From the listing below, output only the lines starting at the line that has "fabric (R38) -/" and ending at the line that has "(R123, R161). -/", exactly as they appear, ends included.

### RECORDS FOR THE EXERCISE
**********
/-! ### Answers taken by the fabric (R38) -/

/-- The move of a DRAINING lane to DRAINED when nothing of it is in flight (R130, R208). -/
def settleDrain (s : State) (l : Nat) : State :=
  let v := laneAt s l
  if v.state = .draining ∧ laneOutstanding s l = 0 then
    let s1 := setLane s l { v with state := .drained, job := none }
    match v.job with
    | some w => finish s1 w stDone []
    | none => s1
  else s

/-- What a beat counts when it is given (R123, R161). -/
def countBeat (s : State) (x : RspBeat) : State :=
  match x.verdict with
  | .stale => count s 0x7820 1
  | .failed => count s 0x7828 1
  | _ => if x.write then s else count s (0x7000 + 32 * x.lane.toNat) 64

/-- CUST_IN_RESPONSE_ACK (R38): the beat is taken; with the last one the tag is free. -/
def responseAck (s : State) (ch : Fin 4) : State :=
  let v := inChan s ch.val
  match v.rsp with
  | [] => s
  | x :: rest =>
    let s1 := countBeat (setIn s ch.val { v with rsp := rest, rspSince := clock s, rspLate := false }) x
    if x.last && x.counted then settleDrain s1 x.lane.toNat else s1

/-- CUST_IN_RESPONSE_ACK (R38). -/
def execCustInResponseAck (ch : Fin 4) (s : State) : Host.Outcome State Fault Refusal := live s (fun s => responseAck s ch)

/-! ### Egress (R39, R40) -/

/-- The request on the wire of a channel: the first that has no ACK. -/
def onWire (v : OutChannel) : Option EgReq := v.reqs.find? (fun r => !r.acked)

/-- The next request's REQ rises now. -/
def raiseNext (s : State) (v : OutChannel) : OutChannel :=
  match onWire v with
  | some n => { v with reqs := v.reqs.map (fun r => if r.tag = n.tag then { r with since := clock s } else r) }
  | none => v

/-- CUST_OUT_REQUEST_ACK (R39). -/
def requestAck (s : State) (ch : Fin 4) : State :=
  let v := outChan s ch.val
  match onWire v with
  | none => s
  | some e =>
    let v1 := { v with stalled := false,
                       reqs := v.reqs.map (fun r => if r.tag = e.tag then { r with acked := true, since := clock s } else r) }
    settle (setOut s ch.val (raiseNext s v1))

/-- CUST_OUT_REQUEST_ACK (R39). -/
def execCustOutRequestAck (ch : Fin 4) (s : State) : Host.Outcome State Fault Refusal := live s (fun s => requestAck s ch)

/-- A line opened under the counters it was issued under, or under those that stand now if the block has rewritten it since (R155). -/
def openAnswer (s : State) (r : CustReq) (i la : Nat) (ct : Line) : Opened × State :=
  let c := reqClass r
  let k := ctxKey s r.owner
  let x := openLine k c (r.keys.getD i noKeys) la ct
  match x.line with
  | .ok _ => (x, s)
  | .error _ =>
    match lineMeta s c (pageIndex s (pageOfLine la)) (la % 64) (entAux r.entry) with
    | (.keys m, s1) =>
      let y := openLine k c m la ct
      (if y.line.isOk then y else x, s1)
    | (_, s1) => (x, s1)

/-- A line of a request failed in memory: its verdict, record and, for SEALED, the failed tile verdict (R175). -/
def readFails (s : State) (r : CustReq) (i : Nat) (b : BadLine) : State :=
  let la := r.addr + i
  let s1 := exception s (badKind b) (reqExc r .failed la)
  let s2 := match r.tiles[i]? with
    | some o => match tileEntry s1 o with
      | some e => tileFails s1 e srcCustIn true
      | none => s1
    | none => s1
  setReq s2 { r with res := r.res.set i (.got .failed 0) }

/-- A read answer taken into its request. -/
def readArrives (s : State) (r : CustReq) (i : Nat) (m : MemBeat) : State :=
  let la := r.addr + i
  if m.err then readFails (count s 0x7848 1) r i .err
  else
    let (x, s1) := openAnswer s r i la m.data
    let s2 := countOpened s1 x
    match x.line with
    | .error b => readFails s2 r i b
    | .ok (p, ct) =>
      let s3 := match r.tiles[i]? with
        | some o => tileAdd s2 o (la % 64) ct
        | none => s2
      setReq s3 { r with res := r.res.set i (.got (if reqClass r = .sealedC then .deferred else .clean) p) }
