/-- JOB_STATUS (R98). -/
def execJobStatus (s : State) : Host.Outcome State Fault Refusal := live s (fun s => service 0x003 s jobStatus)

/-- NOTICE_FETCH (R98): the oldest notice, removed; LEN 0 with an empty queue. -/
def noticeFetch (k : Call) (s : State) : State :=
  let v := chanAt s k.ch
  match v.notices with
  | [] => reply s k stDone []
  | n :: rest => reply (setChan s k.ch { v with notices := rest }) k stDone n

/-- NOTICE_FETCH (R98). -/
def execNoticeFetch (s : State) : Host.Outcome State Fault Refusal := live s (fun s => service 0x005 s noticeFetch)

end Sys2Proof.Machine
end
**********
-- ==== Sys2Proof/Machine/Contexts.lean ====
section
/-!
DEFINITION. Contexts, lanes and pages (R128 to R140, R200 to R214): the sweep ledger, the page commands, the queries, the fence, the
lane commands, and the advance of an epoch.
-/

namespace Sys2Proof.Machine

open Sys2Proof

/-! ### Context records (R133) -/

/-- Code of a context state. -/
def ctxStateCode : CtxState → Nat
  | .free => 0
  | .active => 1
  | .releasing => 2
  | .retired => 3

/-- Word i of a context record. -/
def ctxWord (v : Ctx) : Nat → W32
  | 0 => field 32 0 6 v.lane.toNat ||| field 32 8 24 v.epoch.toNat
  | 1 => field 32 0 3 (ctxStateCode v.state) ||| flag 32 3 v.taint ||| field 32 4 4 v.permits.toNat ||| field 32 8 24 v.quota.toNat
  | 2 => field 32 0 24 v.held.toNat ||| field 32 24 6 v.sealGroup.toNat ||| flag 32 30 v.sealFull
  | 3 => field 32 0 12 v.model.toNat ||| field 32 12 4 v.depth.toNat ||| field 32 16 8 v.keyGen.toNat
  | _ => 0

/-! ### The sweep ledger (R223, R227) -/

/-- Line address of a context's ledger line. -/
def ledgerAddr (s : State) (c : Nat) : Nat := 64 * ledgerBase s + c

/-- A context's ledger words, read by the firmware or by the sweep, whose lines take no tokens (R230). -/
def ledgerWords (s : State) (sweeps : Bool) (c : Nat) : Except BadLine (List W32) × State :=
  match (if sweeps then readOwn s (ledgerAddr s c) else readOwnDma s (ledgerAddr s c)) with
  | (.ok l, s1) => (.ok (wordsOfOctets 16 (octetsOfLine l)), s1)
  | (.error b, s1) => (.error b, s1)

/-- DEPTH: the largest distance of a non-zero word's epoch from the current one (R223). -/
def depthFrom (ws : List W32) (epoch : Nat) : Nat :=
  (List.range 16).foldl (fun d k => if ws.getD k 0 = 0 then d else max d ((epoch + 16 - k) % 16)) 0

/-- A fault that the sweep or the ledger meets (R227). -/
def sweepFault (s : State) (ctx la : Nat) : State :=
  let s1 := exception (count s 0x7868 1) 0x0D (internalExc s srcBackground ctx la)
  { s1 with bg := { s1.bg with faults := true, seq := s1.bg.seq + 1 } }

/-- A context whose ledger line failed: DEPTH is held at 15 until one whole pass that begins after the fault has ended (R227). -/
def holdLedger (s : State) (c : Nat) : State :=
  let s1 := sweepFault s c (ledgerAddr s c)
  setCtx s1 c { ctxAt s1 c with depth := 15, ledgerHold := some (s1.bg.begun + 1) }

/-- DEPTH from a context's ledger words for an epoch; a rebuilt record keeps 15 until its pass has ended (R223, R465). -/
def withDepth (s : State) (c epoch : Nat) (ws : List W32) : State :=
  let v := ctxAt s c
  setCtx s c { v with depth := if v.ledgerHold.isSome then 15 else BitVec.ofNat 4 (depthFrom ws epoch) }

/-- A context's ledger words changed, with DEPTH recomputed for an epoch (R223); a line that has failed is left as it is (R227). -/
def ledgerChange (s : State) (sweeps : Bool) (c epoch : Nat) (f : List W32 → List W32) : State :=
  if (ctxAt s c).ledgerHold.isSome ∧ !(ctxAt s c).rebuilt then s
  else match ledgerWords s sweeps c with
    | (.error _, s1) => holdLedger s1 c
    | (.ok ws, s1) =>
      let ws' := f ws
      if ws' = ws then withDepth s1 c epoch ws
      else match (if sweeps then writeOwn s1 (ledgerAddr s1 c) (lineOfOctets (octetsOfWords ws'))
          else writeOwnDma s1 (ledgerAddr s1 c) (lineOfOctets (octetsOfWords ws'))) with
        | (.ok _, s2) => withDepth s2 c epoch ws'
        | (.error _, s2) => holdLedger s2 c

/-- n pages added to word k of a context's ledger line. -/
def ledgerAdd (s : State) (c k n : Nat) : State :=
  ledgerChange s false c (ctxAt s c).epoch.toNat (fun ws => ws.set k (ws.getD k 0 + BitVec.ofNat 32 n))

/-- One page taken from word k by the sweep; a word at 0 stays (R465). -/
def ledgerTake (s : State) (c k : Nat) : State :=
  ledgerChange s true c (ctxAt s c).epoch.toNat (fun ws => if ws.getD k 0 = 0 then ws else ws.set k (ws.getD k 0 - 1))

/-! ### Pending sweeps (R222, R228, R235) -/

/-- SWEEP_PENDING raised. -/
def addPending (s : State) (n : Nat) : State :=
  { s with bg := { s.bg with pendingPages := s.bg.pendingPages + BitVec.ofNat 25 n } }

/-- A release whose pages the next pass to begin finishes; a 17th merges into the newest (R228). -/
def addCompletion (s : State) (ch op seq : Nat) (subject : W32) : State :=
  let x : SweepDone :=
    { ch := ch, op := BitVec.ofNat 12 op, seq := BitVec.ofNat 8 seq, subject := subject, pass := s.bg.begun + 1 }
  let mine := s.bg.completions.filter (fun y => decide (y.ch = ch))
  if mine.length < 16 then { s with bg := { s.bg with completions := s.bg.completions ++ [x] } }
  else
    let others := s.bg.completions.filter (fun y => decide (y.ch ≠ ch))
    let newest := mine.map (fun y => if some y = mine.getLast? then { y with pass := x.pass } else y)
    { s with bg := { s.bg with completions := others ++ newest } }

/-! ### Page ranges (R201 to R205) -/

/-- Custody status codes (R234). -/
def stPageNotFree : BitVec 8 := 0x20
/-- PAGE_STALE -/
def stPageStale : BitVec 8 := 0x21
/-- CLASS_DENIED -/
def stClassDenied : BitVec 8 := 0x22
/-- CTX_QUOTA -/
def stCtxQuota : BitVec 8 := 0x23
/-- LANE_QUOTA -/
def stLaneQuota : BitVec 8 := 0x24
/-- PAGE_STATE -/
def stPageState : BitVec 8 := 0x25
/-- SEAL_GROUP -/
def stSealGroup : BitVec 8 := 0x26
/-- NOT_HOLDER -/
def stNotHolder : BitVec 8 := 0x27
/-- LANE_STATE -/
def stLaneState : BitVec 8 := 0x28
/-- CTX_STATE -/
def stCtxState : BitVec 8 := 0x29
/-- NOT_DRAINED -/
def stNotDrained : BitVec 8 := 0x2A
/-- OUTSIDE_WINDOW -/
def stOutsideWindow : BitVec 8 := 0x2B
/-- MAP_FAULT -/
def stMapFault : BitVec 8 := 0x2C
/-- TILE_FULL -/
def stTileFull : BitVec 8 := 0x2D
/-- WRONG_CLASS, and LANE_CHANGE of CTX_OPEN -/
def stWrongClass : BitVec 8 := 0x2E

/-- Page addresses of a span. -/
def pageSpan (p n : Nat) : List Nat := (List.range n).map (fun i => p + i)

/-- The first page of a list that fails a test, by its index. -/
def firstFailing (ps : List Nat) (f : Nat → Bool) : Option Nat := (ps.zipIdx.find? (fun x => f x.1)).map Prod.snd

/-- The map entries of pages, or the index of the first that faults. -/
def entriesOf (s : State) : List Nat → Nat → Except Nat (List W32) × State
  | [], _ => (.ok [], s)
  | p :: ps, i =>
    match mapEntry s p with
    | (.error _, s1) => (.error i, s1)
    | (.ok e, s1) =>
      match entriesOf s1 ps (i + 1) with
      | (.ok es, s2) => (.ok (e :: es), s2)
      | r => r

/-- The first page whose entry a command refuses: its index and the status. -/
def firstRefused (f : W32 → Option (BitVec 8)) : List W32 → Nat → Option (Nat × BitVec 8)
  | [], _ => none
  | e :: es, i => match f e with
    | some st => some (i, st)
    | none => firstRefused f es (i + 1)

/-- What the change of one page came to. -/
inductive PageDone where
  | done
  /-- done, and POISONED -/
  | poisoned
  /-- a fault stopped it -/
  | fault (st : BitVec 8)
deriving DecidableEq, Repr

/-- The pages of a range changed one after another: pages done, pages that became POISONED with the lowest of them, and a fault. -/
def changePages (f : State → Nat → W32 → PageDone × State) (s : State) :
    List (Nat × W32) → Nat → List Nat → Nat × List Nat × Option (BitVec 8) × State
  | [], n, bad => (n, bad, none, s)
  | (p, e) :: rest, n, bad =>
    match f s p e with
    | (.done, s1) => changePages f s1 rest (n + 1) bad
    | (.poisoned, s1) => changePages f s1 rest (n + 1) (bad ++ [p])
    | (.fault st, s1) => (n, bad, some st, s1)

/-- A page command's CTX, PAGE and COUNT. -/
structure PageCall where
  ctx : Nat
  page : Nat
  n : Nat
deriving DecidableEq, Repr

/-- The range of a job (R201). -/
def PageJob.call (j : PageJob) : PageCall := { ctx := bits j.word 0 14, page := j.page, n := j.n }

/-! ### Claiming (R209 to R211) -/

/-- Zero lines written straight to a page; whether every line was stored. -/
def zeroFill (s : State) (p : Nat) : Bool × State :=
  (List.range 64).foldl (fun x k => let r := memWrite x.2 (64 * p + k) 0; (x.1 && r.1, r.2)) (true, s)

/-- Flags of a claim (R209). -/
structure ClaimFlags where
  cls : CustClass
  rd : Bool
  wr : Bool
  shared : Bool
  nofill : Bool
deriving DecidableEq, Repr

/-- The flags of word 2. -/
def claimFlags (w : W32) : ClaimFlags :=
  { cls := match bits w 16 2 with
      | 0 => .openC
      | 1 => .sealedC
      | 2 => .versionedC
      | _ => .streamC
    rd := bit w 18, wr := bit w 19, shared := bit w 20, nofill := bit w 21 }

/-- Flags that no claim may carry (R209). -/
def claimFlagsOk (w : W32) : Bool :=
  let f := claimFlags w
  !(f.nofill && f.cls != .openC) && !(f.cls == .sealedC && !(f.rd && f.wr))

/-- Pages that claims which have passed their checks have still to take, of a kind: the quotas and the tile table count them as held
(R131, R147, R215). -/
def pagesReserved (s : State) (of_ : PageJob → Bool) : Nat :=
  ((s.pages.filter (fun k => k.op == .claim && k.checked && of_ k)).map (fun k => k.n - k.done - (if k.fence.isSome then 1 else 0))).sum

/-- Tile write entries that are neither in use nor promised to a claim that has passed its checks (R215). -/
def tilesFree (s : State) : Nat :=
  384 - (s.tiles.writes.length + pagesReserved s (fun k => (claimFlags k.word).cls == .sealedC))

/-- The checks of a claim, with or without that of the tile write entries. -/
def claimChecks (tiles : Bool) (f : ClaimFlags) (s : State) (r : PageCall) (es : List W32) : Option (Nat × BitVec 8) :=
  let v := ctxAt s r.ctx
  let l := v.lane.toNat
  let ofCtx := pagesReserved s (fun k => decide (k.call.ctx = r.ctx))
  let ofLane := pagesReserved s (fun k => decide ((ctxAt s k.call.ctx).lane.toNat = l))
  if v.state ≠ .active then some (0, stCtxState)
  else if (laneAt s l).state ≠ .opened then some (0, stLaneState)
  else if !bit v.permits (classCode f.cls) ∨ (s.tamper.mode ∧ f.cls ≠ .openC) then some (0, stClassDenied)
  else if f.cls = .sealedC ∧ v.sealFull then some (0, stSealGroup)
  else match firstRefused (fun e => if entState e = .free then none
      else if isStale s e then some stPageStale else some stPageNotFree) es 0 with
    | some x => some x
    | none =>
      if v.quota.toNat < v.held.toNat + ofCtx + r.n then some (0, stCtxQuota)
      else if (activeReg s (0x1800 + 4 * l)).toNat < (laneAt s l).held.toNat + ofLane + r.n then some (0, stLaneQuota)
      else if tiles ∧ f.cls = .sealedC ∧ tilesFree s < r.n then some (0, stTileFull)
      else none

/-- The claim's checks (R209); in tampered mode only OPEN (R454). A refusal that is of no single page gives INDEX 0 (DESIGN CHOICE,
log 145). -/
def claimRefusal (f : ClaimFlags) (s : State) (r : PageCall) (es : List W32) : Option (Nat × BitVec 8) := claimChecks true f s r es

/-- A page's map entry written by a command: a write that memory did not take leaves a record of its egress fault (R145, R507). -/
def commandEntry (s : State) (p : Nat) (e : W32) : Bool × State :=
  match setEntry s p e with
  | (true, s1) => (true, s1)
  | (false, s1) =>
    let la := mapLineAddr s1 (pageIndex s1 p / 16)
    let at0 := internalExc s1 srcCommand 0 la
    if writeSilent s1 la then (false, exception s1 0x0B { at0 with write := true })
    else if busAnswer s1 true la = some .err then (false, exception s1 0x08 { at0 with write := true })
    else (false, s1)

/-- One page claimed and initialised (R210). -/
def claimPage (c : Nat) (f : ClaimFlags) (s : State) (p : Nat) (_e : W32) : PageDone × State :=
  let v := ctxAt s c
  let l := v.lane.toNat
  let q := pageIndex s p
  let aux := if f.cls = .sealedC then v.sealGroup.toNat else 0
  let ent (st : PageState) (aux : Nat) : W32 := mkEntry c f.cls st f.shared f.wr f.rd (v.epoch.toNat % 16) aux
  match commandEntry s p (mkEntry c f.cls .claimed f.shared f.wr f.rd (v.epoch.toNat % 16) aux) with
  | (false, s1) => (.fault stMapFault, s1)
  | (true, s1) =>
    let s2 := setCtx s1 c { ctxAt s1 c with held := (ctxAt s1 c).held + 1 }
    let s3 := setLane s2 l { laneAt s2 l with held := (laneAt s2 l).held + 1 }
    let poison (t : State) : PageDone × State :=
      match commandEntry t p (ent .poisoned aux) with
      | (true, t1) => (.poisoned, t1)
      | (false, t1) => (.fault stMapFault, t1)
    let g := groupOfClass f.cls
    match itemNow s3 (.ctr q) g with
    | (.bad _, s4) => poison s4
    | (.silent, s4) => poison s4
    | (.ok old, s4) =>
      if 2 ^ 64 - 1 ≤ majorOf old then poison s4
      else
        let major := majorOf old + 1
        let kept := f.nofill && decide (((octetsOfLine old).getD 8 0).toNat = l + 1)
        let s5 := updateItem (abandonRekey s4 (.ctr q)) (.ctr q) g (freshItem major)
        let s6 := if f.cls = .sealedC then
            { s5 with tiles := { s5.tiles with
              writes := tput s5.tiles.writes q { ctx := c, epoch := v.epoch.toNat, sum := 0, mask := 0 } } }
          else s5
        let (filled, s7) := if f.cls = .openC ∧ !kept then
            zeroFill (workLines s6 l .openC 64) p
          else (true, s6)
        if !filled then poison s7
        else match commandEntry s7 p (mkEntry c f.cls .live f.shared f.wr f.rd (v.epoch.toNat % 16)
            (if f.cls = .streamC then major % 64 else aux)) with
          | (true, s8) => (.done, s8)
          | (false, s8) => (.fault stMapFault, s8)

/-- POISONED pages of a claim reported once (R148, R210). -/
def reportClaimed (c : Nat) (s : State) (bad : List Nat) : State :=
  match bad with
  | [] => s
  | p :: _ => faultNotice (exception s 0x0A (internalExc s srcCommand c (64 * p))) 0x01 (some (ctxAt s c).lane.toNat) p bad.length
**********
### WRITTEN SOLUTION
/-! ### Answers taken by the fabric (R38) -/

/-- The move of a DRAINING lane to DRAINED when nothing of it is in flight (R130, R208). -/
def settleDrain (s : State) (l : Nat) : State :=
  let v := laneAt s l
  if v.state = .draining ∧ laneOutstanding s l = 0 then
    let s1 := setLane s l { v with state := .drained, job := none }
    match v.job with
    | some w => finish s1 w stDone []
    | none => s1
  else s

/-- What a beat counts when it is given (R123, R161). -/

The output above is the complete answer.